Directions:
Your answer should be the lines below from the one with "snowTemp : Int" to the one with "PrecipClass) | stowedBonus", both included, given again exactly and with nothing added.

* * * * * * *

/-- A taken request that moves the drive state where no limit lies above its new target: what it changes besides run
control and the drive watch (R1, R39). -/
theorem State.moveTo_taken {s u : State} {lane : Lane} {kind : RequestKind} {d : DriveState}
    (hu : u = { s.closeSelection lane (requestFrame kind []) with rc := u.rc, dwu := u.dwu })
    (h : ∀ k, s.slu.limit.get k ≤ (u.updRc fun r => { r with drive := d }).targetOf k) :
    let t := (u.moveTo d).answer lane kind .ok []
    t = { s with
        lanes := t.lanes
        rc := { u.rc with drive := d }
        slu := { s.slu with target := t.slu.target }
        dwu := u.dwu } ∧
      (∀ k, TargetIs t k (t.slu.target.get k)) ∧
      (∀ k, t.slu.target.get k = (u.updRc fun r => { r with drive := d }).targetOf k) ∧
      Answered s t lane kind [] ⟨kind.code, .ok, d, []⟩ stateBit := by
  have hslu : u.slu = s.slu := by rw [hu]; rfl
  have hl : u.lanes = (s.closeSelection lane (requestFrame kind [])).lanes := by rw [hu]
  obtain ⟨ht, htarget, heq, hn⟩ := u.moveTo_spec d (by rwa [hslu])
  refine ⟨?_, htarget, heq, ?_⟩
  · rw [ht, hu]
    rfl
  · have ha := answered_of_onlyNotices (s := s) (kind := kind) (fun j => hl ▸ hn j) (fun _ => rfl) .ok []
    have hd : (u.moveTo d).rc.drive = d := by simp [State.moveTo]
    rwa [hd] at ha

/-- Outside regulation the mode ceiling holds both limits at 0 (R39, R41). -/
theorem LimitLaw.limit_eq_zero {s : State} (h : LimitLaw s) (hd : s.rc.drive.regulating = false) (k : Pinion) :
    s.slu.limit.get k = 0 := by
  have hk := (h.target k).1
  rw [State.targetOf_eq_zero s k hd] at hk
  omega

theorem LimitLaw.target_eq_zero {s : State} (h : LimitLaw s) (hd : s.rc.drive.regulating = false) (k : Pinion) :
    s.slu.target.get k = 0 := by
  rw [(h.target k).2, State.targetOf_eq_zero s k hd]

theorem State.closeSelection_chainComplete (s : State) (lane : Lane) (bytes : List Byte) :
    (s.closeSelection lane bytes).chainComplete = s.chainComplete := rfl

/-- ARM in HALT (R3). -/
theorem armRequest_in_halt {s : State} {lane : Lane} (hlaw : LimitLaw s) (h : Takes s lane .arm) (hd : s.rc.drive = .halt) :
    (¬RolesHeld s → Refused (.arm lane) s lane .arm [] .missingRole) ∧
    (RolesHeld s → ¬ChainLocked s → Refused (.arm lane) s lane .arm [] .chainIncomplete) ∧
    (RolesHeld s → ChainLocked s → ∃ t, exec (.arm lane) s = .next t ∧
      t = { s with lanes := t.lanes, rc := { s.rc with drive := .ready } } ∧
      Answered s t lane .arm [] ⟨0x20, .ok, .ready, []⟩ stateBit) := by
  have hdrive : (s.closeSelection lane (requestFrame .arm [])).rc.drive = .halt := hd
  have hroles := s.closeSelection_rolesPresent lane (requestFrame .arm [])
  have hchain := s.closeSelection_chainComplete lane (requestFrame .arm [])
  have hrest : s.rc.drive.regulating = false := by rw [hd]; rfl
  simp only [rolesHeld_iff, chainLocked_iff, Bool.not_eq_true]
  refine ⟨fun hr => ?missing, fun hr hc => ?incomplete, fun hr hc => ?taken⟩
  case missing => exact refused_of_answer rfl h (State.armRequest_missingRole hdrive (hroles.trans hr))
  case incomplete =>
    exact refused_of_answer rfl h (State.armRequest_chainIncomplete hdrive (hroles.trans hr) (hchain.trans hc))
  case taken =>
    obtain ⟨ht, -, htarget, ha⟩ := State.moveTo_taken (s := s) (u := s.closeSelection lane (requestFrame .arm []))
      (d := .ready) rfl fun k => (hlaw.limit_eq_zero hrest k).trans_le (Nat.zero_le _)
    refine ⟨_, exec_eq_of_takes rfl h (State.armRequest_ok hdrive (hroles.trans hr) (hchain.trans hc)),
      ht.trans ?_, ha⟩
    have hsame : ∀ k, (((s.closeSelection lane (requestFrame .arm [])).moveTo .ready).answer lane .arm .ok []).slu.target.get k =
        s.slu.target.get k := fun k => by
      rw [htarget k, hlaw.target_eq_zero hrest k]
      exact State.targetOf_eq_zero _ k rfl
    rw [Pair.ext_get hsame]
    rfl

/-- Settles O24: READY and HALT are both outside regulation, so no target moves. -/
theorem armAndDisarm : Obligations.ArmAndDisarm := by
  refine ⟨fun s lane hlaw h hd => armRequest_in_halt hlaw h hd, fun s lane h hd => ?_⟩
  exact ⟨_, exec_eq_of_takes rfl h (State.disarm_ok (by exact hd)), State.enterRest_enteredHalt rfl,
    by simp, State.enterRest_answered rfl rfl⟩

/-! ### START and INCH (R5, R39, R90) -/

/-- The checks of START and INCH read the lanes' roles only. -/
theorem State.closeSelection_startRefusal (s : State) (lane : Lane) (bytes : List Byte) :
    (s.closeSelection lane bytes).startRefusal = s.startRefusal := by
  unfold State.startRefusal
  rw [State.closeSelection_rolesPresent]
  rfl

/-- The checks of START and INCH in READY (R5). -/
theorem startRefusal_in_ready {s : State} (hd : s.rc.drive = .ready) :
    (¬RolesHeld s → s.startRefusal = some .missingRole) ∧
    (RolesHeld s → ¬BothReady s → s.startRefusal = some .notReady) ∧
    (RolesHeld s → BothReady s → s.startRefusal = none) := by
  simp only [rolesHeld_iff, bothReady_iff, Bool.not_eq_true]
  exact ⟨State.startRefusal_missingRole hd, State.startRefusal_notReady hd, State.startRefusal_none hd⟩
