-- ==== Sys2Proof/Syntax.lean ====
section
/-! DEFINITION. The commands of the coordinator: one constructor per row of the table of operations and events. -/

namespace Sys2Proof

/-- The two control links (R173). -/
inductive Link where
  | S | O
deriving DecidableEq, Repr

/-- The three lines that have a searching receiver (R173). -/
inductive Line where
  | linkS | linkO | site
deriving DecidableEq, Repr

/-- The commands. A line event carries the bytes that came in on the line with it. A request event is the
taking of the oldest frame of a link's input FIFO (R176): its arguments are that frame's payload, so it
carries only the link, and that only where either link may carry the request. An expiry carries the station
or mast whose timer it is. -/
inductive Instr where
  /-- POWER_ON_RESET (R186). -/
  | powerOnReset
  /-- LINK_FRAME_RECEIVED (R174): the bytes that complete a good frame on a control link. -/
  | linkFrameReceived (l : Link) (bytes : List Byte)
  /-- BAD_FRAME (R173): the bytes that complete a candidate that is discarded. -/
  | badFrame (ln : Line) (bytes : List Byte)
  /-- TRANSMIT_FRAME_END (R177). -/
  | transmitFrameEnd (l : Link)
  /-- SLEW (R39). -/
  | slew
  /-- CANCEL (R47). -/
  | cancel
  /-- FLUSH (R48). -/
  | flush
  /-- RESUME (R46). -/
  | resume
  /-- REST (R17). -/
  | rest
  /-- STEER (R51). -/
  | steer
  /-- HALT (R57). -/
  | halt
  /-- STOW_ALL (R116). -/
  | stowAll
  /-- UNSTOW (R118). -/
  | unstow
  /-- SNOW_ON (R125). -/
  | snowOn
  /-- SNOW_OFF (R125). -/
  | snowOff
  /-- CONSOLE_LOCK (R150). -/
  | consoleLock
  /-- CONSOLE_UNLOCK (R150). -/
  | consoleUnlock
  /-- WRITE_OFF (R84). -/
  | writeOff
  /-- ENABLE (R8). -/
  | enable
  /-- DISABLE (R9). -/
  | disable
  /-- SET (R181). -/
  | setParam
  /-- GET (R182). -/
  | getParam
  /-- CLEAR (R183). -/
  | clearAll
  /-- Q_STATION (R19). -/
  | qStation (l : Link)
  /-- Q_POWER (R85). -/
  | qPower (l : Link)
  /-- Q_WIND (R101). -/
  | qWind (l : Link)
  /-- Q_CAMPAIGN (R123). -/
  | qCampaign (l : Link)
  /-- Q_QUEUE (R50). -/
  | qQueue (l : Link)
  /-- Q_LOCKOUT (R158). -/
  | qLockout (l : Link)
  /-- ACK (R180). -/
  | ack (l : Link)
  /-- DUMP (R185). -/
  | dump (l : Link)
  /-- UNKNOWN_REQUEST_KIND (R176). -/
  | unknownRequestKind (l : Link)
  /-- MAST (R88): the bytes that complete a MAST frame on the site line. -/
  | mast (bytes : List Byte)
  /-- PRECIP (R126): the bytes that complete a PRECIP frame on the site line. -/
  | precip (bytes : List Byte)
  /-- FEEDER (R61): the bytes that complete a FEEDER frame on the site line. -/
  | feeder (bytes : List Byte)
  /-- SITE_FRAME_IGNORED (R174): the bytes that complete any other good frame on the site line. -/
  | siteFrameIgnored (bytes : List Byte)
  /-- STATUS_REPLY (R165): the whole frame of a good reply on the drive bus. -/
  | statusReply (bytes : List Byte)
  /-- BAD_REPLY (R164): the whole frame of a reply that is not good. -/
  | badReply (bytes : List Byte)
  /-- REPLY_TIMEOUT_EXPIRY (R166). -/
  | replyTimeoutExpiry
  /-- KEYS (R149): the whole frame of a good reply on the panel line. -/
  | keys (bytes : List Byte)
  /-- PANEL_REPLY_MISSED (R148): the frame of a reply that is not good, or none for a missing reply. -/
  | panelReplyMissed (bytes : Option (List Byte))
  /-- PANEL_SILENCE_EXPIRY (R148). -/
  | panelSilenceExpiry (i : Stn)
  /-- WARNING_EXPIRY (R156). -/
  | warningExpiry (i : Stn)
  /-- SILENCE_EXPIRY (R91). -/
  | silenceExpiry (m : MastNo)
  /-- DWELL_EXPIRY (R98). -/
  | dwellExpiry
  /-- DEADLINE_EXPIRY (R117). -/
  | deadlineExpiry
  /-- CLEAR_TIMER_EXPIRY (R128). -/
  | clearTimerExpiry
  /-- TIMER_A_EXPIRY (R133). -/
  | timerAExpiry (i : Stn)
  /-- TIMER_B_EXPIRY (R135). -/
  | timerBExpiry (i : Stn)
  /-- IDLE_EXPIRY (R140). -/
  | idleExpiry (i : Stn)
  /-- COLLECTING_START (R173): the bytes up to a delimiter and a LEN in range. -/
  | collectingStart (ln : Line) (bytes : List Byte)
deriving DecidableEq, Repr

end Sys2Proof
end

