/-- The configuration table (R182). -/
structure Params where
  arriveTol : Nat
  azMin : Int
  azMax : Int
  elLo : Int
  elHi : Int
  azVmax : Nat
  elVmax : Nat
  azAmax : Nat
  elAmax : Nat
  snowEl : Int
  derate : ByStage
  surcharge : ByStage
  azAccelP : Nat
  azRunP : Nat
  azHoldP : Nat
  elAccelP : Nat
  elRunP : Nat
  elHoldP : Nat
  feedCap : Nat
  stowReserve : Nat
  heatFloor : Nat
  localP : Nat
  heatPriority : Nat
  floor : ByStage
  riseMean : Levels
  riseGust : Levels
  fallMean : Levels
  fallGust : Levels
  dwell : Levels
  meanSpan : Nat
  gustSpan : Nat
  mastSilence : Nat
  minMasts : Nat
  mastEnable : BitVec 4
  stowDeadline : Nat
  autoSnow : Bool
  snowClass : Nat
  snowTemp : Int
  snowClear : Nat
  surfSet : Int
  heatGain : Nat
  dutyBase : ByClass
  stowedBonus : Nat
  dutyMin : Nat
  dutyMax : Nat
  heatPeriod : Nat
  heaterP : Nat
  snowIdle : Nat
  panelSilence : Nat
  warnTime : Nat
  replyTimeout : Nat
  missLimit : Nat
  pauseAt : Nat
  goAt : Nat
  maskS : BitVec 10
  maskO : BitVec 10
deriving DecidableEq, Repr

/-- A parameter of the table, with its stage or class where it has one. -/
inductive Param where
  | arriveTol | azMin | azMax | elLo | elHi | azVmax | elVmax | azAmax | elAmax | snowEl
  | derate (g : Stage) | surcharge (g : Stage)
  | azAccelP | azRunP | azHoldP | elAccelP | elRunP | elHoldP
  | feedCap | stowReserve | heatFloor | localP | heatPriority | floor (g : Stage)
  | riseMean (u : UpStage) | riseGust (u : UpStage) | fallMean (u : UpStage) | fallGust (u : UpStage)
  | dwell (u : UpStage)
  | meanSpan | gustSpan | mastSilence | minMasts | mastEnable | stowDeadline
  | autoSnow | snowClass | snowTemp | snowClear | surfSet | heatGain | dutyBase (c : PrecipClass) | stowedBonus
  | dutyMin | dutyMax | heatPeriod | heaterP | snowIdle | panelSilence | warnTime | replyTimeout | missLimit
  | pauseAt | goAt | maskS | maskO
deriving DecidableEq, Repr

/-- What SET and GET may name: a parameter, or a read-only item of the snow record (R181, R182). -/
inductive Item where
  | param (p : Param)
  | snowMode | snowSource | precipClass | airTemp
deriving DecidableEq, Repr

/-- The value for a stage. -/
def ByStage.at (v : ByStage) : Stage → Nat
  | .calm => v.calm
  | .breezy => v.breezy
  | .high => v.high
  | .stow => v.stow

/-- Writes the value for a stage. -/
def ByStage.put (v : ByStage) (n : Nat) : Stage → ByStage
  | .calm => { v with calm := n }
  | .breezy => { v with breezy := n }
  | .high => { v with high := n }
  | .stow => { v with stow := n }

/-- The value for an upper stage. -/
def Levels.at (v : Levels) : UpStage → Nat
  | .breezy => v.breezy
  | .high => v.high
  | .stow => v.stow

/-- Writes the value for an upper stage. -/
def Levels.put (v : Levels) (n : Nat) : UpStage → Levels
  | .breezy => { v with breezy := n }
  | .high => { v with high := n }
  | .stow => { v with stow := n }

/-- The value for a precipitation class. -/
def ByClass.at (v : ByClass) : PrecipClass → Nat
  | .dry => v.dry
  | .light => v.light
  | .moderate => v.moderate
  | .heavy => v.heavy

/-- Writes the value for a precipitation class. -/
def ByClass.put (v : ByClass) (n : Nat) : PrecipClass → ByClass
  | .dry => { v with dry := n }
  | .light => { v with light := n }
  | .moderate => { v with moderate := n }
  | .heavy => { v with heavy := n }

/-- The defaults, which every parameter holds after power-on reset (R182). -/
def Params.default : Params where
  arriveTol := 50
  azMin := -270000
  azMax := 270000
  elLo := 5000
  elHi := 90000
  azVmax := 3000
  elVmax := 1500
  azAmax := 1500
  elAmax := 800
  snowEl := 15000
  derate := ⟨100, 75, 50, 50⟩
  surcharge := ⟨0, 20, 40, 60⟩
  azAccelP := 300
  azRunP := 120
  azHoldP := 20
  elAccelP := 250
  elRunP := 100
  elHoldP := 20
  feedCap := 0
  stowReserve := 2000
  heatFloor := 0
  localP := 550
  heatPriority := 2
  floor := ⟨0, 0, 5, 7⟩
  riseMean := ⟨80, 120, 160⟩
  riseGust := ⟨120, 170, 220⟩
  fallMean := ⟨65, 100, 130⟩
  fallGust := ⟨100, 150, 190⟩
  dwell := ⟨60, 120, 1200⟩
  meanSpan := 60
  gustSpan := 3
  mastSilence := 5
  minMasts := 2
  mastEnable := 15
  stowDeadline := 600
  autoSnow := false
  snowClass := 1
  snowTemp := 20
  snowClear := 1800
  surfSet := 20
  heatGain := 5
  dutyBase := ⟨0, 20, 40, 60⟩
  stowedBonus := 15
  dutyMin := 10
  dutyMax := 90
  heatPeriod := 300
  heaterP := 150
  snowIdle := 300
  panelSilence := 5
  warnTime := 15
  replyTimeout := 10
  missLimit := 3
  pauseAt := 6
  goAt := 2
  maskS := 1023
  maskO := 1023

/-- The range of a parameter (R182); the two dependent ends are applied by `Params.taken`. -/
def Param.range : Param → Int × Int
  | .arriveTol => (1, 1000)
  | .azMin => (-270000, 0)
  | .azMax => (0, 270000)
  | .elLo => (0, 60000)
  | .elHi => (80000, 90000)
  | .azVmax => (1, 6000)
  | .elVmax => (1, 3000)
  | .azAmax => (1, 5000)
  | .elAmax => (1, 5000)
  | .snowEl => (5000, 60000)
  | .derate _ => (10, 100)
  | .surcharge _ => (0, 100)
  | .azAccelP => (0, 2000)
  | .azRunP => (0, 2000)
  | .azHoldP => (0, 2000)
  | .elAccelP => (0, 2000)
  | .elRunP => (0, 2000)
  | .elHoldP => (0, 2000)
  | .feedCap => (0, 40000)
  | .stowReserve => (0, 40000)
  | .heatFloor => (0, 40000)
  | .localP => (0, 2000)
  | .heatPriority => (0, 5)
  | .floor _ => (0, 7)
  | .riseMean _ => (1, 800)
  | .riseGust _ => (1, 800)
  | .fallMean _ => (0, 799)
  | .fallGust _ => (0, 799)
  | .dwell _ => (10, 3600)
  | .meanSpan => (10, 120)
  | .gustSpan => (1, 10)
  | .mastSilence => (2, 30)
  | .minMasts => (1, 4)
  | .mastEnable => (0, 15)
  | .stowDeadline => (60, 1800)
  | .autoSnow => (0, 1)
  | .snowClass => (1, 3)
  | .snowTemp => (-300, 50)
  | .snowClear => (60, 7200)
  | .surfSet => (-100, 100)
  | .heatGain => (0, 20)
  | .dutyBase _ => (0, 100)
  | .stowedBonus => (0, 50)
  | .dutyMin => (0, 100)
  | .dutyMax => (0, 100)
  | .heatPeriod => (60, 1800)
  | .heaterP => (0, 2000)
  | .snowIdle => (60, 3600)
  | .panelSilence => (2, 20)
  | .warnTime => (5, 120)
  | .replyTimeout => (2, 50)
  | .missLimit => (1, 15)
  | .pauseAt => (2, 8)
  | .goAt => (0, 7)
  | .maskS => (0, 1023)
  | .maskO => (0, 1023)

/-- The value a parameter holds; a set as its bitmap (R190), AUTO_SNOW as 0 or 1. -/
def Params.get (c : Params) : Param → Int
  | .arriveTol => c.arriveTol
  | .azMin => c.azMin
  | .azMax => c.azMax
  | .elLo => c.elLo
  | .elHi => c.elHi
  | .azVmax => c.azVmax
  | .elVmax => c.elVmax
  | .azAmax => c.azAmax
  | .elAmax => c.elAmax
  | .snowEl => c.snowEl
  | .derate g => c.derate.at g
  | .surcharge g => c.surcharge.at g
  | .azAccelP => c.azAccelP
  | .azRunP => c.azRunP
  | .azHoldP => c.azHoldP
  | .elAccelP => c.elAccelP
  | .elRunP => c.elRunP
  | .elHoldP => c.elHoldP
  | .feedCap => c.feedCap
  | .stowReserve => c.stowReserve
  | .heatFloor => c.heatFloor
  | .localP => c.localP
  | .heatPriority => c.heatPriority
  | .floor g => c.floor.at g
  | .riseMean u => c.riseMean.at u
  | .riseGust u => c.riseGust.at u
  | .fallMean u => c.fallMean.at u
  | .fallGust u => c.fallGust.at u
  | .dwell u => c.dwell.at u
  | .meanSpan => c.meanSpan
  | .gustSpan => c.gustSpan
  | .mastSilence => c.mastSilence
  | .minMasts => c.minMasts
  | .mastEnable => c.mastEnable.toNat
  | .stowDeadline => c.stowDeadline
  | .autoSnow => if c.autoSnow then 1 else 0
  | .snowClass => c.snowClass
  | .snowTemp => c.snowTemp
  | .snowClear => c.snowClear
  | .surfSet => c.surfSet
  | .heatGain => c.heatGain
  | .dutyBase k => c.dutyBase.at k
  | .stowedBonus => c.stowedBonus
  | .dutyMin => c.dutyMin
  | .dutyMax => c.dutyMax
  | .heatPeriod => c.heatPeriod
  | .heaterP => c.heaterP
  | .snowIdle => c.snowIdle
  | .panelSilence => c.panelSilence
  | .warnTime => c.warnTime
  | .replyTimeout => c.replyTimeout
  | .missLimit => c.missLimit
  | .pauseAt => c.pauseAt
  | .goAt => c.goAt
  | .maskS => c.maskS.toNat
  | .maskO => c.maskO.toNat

* * * * * * *

Written response:
  snowTemp : Int
  snowClear : Nat
  surfSet : Int
  heatGain : Nat
  dutyBase : ByClass
  stowedBonus : Nat
  dutyMin : Nat
  dutyMax : Nat
  heatPeriod : Nat
  heaterP : Nat
  snowIdle : Nat
  panelSilence : Nat
  warnTime : Nat
  replyTimeout : Nat
  missLimit : Nat
  pauseAt : Nat
  goAt : Nat
  maskS : BitVec 10
  maskO : BitVec 10
deriving DecidableEq, Repr

/-- A parameter of the table, with its stage or class where it has one. -/
inductive Param where
  | arriveTol | azMin | azMax | elLo | elHi | azVmax | elVmax | azAmax | elAmax | snowEl
  | derate (g : Stage) | surcharge (g : Stage)
  | azAccelP | azRunP | azHoldP | elAccelP | elRunP | elHoldP
  | feedCap | stowReserve | heatFloor | localP | heatPriority | floor (g : Stage)
  | riseMean (u : UpStage) | riseGust (u : UpStage) | fallMean (u : UpStage) | fallGust (u : UpStage)
  | dwell (u : UpStage)
  | meanSpan | gustSpan | mastSilence | minMasts | mastEnable | stowDeadline
  | autoSnow | snowClass | snowTemp | snowClear | surfSet | heatGain | dutyBase (c : PrecipClass) | stowedBonus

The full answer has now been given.